Not only are ideas shared, but modes of argumentation, reasoning, and problem solving are also
modeled and shared. This helps others develop their thinking abilities as well as their store of
knowledge. In addition, the various skills and interests provided by members of a learning community
offer access to distributed expertise that can be skillfully used to support the learning of all participants
in the community” (Branford, Derry, Berliner, Hammerness, & Beckett, 2005, p. 64). This concept of
learning is also known as guided practice (Rogoff, 2002) and underpins all essential learning at all ages.

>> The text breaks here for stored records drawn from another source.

/-- The instruction at the head of a byte stream and the bytes after it, or why there is none.
Halfwords are little-endian (04 R79). -/
noncomputable def decode : List Byte → Except DecodeError (Instr × List Byte)
  | b0 :: b1 :: rest =>
    let h := b0.toNat + 256 * b1.toNat
    if h % 2 = 1 then
      match rest with
      | b2 :: b3 :: rest' =>
        let w := h + 65536 * b2.toNat + 16777216 * b3.toNat
        match decode32 w with
        | some i => .ok (i, rest')
        | none => .error (.reserved w 4)
      | _ => .error .short
    else
      match decode16 h with
      | some i => .ok (i, rest)
      | none => .error (.reserved h 2)
  | _ => .error .short

/-- The first `n` bytes of a natural number, least significant first. -/
def natBytes : Nat → Nat → List Byte
  | 0, _ => []
  | n + 1, w => BitVec.ofNat 8 w :: natBytes n (w / 256)

/-- The host's probe: the instruction this decoder reads from a word numbered as the opcode table
numbers it. -/
noncomputable def decodeTableWord (nbits w : Nat) : Option Instr :=
  match decode (natBytes (nbits / 8) w) with
  | .ok (i, _) => some i
  | .error _ => none
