/-- The register an instruction writes: none with N = 1 (04 R81, R84). -/
def dst : Instr → Option (BitVec 6)
  | .add _ _ n d _ => if n then none else some d
  | .sub _ _ n d _ => if n then none else some d
  | .mul _ _ n d _ => if n then none else some d
  | .mulhI _ _ n d _ => if n then none else some d
  | .mulhN _ _ n d _ => if n then none else some d
  | .divI _ _ d _ => some d
  | .divN _ _ d _ => some d
  | .remI _ _ d _ => some d
  | .remN _ _ d _ => some d
  | .and _ _ n d _ => if n then none else some d
  | .or _ _ n d _ => if n then none else some d
  | .xor _ _ n d _ => if n then none else some d
  | .andn _ _ n d _ => if n then none else some d
  | .shl _ _ n d _ => if n then none else some d
  | .shr _ _ n d _ => if n then none else some d
  | .sar _ _ n d _ => if n then none else some d
  | .rol _ _ n d _ => if n then none else some d
  | .ror _ _ n d _ => if n then none else some d
  | .clz _ n d _ => if n then none else some d
  | .ctz _ n d _ => if n then none else some d
  | .popc _ n d _ => if n then none else some d
  | .minI _ _ n d _ => if n then none else some d
  | .maxI _ _ n d _ => if n then none else some d
  | .minN _ _ n d _ => if n then none else some d
  | .maxN _ _ n d _ => if n then none else some d
  | .seq _ _ n d _ => if n then none else some d
  | .sne _ _ n d _ => if n then none else some d
  | .sltI _ _ n d _ => if n then none else some d
  | .sltN _ _ n d _ => if n then none else some d
  | .sel _ _ n d _ => if n then none else some d
  | .sext _ _ n d _ => if n then none else some d
  | .zext _ _ n d _ => if n then none else some d
  | .bfx _ _ n d _ => if n then none else some d
  | .bfi _ _ n d _ => if n then none else some d
  | .mov _ n d _ => if n then none else some d
  | .rng _ _ n d _ => if n then none else some d
  | .cbase _ n d _ => if n then none else some d
  | .ctop _ n d _ => if n then none else some d
  | .clen _ n d _ => if n then none else some d
  | .cperm _ n d _ => if n then none else some d
  | .cwalk _ n d _ => if n then none else some d
  | .ctag _ n d _ => if n then none else some d
  | .cbound _ _ n d _ => if n then none else some d
  | .cand _ _ n d _ => if n then none else some d
  | .cwset _ _ n d _ => if n then none else some d
  | .cset _ _ n d _ => if n then none else some d
  | .cinc _ _ n d _ => if n then none else some d
  | .cdiff _ _ n d _ => if n then none else some d
  | .cclr _ n d _ => if n then none else some d
  | .cwithin _ _ n d _ => if n then none else some d
  | .ccoord _ n d _ => if n then none else some d
  | .callr _ _ => some 55
  | .symTest _ d _ => some d
  | .xget _ d => some d
  | .fadd _ _ n d _ _ => if n then none else some d
  | .fsub _ _ n d _ _ => if n then none else some d
  | .fmul _ _ n d _ _ => if n then none else some d
  | .fma _ _ n d _ _ => if n then none else some d
  | .fms _ _ n d _ _ => if n then none else some d
  | .fnma _ _ n d _ _ => if n then none else some d
  | .fdiv _ _ d _ _ => some d
  | .fsqrt _ d _ _ => some d
  | .fexp2 _ d _ => some d
  | .flog2 _ d _ => some d
  | .fmin _ _ n d _ _ => if n then none else some d
  | .fmax _ _ n d _ _ => if n then none else some d
  | .fabs _ n d _ _ => if n then none else some d
  | .fneg _ n d _ _ => if n then none else some d
  | .fsgn _ _ n d _ _ => if n then none else some d
  | .fceq _ _ n d _ _ => if n then none else some d
  | .fclt _ _ n d _ _ => if n then none else some d
  | .fcle _ _ n d _ _ => if n then none else some d
  | .fcun _ _ n d _ _ => if n then none else some d
  | .fclass _ n d _ _ => if n then none else some d
  | .fround _ n d _ _ => if n then none else some d
  | .fcvtFf _ _ n d _ _ => if n then none else some d
  | .fcvtFi _ _ _ n d _ _ => if n then none else some d
  | .fcvtIf _ _ n d _ _ => if n then none else some d
  | .fmtGet d _ => some d
  | .qmax _ _ d _ => some d
  | .qscale _ d _ => some d
  | .quant _ _ d _ => some d
  | .dequant _ _ d _ => some d
  | .salient _ _ d _ => some d
  | .laneId d => some d
  | .laneGet _ _ d => some d
  | .laneRise _ _ d => some d
  | .laneFall _ _ d => some d
  | .laneFlip _ _ d => some d
  | .laneAny _ d => some d
  | .laneAll _ d => some d
  | .laneBits _ d => some d
  | .redAddI _ d => some d
  | .redAddF32 _ d => some d
  | .redMaxF32 _ d => some d
  | .redMinF32 _ d => some d
  | .scanAddI _ d => some d
  | .intersect _ _ d => some d
  | .mMovToK _ d => some d
  | .sregRd _ d => some d
  | .barMax _ _ d => some d
  | .wait _ _ d => some d
  | .ldFe _ d _ => some d
  | .ldFf _ d _ => some d
  | .amoAdd _ _ d _ _ => some d
  | .amoMinI _ _ d _ _ => some d
  | .amoMaxI _ _ d _ _ => some d
  | .amoMinN _ _ d _ _ => some d
  | .amoMaxN _ _ d _ _ => some d
  | .amoAnd _ _ d _ _ => some d
  | .amoOr _ _ d _ _ => some d
  | .amoXor _ _ d _ _ => some d
  | .amoSwap _ _ d _ _ => some d
  | .amoCas _ _ d _ _ => some d
  | .amoFaddF32 _ _ d _ => some d
  | .amoFaddBf16 _ _ d _ => some d
  | .bankSumF32 _ d => some d
  | .ldSc _ d _ => some d
  | .agPos _ d => some d
  | .recv _ d _ => some d
  | .poll _ d _ => some d
  | .evqRd d => some d
  | .evqWait d => some d
  | .spawn _ d => some d
  | .rsOpen _ _ d => some d
  | .rsFork _ _ d => some d
  | .rsPos _ d => some d
  | .btPrep _ _ d => some d
  | .btCommit _ d => some d
  | .migrate _ d => some d
  | .ptTrunc _ _ d => some d
  | .srRd _ d => some d
  | .crewPeek _ d => some d
  | .addi _ _ n d _ => if n then none else some d
  | .andi _ _ n d _ => if n then none else some d
  | .ori _ _ n d _ => if n then none else some d
  | .xori _ _ n d _ => if n then none else some d
  | .shli _ _ n d _ => if n then none else some d
  | .shri _ _ n d _ => if n then none else some d
  | .sari _ _ n d _ => if n then none else some d
  | .sltiI _ _ n d _ => if n then none else some d
  | .sltiN _ _ n d _ => if n then none else some d
  | .muli _ _ n d _ => if n then none else some d
  | .ldi _ n d _ => if n then none else some d
  | .cinci _ _ n d _ => if n then none else some d
  | .ldI8 _ _ _ d _ => some d
  | .ldN8 _ _ _ d _ => some d
  | .ldI16 _ _ _ d _ => some d
  | .ldN16 _ _ _ d _ => some d
  | .ldI32 _ _ _ d _ => some d
  | .ldN32 _ _ _ d _ => some d
  | .ld64 _ _ _ d _ => some d
  | .ld128 _ _ _ d _ => some d
  | .ldCap _ _ _ d _ => some d
  | .call _ => some 55
  | .nop => some 0
  | .compactMov _ p => some (kc p)
  | .compactAdd _ p => some (kc p)
  | .compactSub _ p => some (kc p)
  | .compactAnd _ p => some (kc p)
  | .compactOr _ p => some (kc p)
  | .compactXor _ p => some (kc p)
  | .compactAddi _ p => some (kc p)
  | .compactShli _ p => some (kc p)
  | .compactShri _ p => some (kc p)
  | .compactSari _ p => some (kc p)
  | .compactLdi _ p => some (kc p)
  | .compactLd64 _ p => some (kc p)
  | .compactLdI32 _ p => some (kc p)
  | .compactCinci _ p => some (kc p)
  | .compactFaddF32 _ p => some (kc p)
  | .compactFmulF32 _ p => some (kc p)
  | _ => none

/-- The short instructions, which enter the latch file (04 R84, R95, R98). -/
def isShort : Instr → Bool
  | .add _ _ _ _ _ => true
  | .sub _ _ _ _ _ => true
  | .mul _ _ _ _ _ => true
  | .mulhI _ _ _ _ _ => true
  | .mulhN _ _ _ _ _ => true
  | .and _ _ _ _ _ => true
  | .or _ _ _ _ _ => true
  | .xor _ _ _ _ _ => true
  | .andn _ _ _ _ _ => true
  | .shl _ _ _ _ _ => true
  | .shr _ _ _ _ _ => true
  | .sar _ _ _ _ _ => true
  | .rol _ _ _ _ _ => true
  | .ror _ _ _ _ _ => true
  | .clz _ _ _ _ => true
  | .ctz _ _ _ _ => true
  | .popc _ _ _ _ => true
  | .minI _ _ _ _ _ => true
  | .maxI _ _ _ _ _ => true
  | .minN _ _ _ _ _ => true
  | .maxN _ _ _ _ _ => true
  | .seq _ _ _ _ _ => true
  | .sne _ _ _ _ _ => true
  | .sltI _ _ _ _ _ => true
  | .sltN _ _ _ _ _ => true
  | .sel _ _ _ _ _ => true
  | .sext _ _ _ _ _ => true
  | .zext _ _ _ _ _ => true
  | .bfx _ _ _ _ _ => true
  | .bfi _ _ _ _ _ => true
  | .mov _ _ _ _ => true
  | .rng _ _ _ _ _ => true
  | .cbase _ _ _ _ => true
  | .ctop _ _ _ _ => true
  | .clen _ _ _ _ => true
  | .cperm _ _ _ _ => true
  | .cwalk _ _ _ _ => true
  | .ctag _ _ _ _ => true
  | .cbound _ _ _ _ _ => true
  | .cand _ _ _ _ _ => true
  | .cwset _ _ _ _ _ => true
  | .cset _ _ _ _ _ => true
  | .cinc _ _ _ _ _ => true
  | .cdiff _ _ _ _ _ => true
  | .cclr _ _ _ _ => true
  | .cwithin _ _ _ _ _ => true
  | .ccoord _ _ _ _ => true
  | .fadd _ _ _ _ _ _ => true
  | .fsub _ _ _ _ _ _ => true
  | .fmul _ _ _ _ _ _ => true
  | .fma _ _ _ _ _ _ => true
  | .fms _ _ _ _ _ _ => true
  | .fnma _ _ _ _ _ _ => true
  | .fmin _ _ _ _ _ _ => true
  | .fmax _ _ _ _ _ _ => true
  | .fabs _ _ _ _ _ => true
  | .fneg _ _ _ _ _ => true
  | .fsgn _ _ _ _ _ _ => true
  | .fceq _ _ _ _ _ _ => true
  | .fclt _ _ _ _ _ _ => true
  | .fcle _ _ _ _ _ _ => true
  | .fcun _ _ _ _ _ _ => true
  | .fclass _ _ _ _ _ => true
  | .fround _ _ _ _ _ => true
  | .fcvtFf _ _ _ _ _ _ => true
  | .fcvtFi _ _ _ _ _ _ _ => true
  | .fcvtIf _ _ _ _ _ _ => true
  | .addi _ _ _ _ _ => true
  | .andi _ _ _ _ _ => true
  | .ori _ _ _ _ _ => true
  | .xori _ _ _ _ _ => true
  | .shli _ _ _ _ _ => true
  | .shri _ _ _ _ _ => true
  | .sari _ _ _ _ _ => true
  | .sltiI _ _ _ _ _ => true
  | .sltiN _ _ _ _ _ => true
  | .muli _ _ _ _ _ => true
  | .ldi _ _ _ _ => true
  | .cinci _ _ _ _ _ => true
  | .nop => true
  | .compactMov _ _ => true
  | .compactAdd _ _ => true
  | .compactSub _ _ => true
  | .compactAnd _ _ => true
  | .compactOr _ _ => true
  | .compactXor _ _ => true
  | .compactAddi _ _ => true
  | .compactShli _ _ => true
  | .compactShri _ _ => true
  | .compactSari _ _ => true
  | .compactLdi _ _ => true
  | .compactCinci _ _ => true
  | .compactFaddF32 _ _ => true
  | .compactFmulF32 _ _ => true
  | _ => false

/-- The instructions with side effects (04 R89). -/
def sideEffect : Instr → Bool
  | .fmtSet _ => true
  | .gcall _ _ => true
  | .gret _ => true
  | .gflush _ => true
  | .semP _ => true
  | .semV _ => true
  | .sregWr _ _ => true
  | .barMax _ _ _ => true
  | .ringArrive _ _ => true
  | .ringWait _ _ _ => true
  | .step => true
  | .wait _ _ _ => true
  | .ldFe _ _ _ => true
  | .ldFf _ _ _ => true
  | .stEf _ _ _ => true
  | .stFf _ _ _ => true
  | .feSet _ _ _ => true
  | .amoAdd _ _ _ _ _ => true
  | .amoMinI _ _ _ _ _ => true
  | .amoMaxI _ _ _ _ _ => true
  | .amoMinN _ _ _ _ _ => true
  | .amoMaxN _ _ _ _ _ => true
  | .amoAnd _ _ _ _ _ => true
  | .amoOr _ _ _ _ _ => true
  | .amoXor _ _ _ _ _ => true
  | .amoSwap _ _ _ _ _ => true
  | .amoCas _ _ _ _ _ => true
  | .amoFaddF32 _ _ _ _ => true
  | .amoFaddBf16 _ _ _ _ => true
  | .bankAddF32 _ _ => true
  | .bankAddBf16 _ _ => true
  | .bankMaxF32 _ _ => true
  | .bankAxpyF32 _ _ => true
  | .bankSumF32 _ _ => true
  | .fence _ => true
  | .ldSc _ _ _ => true
  | .stSc _ _ _ => true
  | .agBind _ _ => true
  | .agUnbind _ => true
  | .agDrain _ => true
  | .send _ _ _ => true
  | .sendR _ _ _ => true
  | .recv _ _ _ => true
  | .ccClean _ _ => true
  | .ccInval _ _ => true
  | .ccZero _ _ => true
  | .mma _ => true
  | .mmaPair _ => true
  | .mmaPack _ => true
  | .mmaWait _ => true
  | .accZero _ => true
  | .accLd _ _ => true
  | .accSt _ _ => true
  | .accOut _ _ => true
  | .mskLd _ _ => true
  | .cpy => true
  | .cpyWait _ => true
  | .pfkLd _ _ => true
  | .pfkArm _ _ => true
  | .coll => true
  | .evqRd _ => true
  | .evqWait _ => true
  | .engFence => true
  | .spawn _ _ => true
  | .taskDec _ => true
  | .taskCtr _ => true
  | .rsOpen _ _ _ => true
  | .rsRd _ _ => true
  | .rsWr _ _ => true
  | .rsSnap _ _ => true
  | .rsRoll _ _ => true
  | .rsFork _ _ _ => true
  | .rsDrop _ => true
  | .rsPos _ _ => true
  | .btPrep _ _ _ => true
  | .btCommit _ _ => true
  | .migrate _ _ => true
  | .ptTrunc _ _ _ => true
  | .trap _ _ => true
  | .srWr _ _ => true
  | .crewPoke _ _ => true
  | .crewResume _ _ => true
  | .crewKill _ => true
  | .tlbInval _ _ => true
  | .brk => true
  | .halt => true
  | .bar _ _ => true
  | .barArrive _ _ => true
  | .barWait _ _ => true
  | .st8 _ _ _ _ _ => true
  | .st16 _ _ _ _ _ => true
  | .st32 _ _ _ _ _ => true
  | .st64 _ _ _ _ _ => true
  | .st128 _ _ _ _ _ => true
  | .stCap _ _ _ _ _ => true
  | .compactSt64 _ _ => true
  | .compactSt32 _ _ => true
  | _ => false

Engaged in PK-12 School Practice
Learning about effective teaching practices, how to build strong collaborative relationships, and
becoming skills and committed to ongoing reflection are important, but have limited power if not
explicitly linked and applied in real PK-12 classrooms. Through strong partnerships with schools and
mentor teachers, and with the thoughtful structure, guidance, and support of university faculty, our preservice teachers expand their PK-12 teaching and assessment skills and develop their autonomy through
a multiplicity of field experiences. Throughout the program we place particular weight on the value of
well-developed, sequential field experiences in a variety of diverse settings where pre-service teachers
can enact effective practices, critically examine those practices and their beliefs and values, and adapt
their practices through reflection and the use of assessment data (Osterman & Kottkamp, 2004). The
Teacher Work Sample (TWS) is one example found in multiple variations throughout the program that
serves as a tangible bridge between the world of the university and the world of schools. The TWS is a
powerful way to scaffold the learning of pre-service teachers in the clinical curriculum, and embodies
our commitment to effective and reflective practices that impact PK-12 student achievement.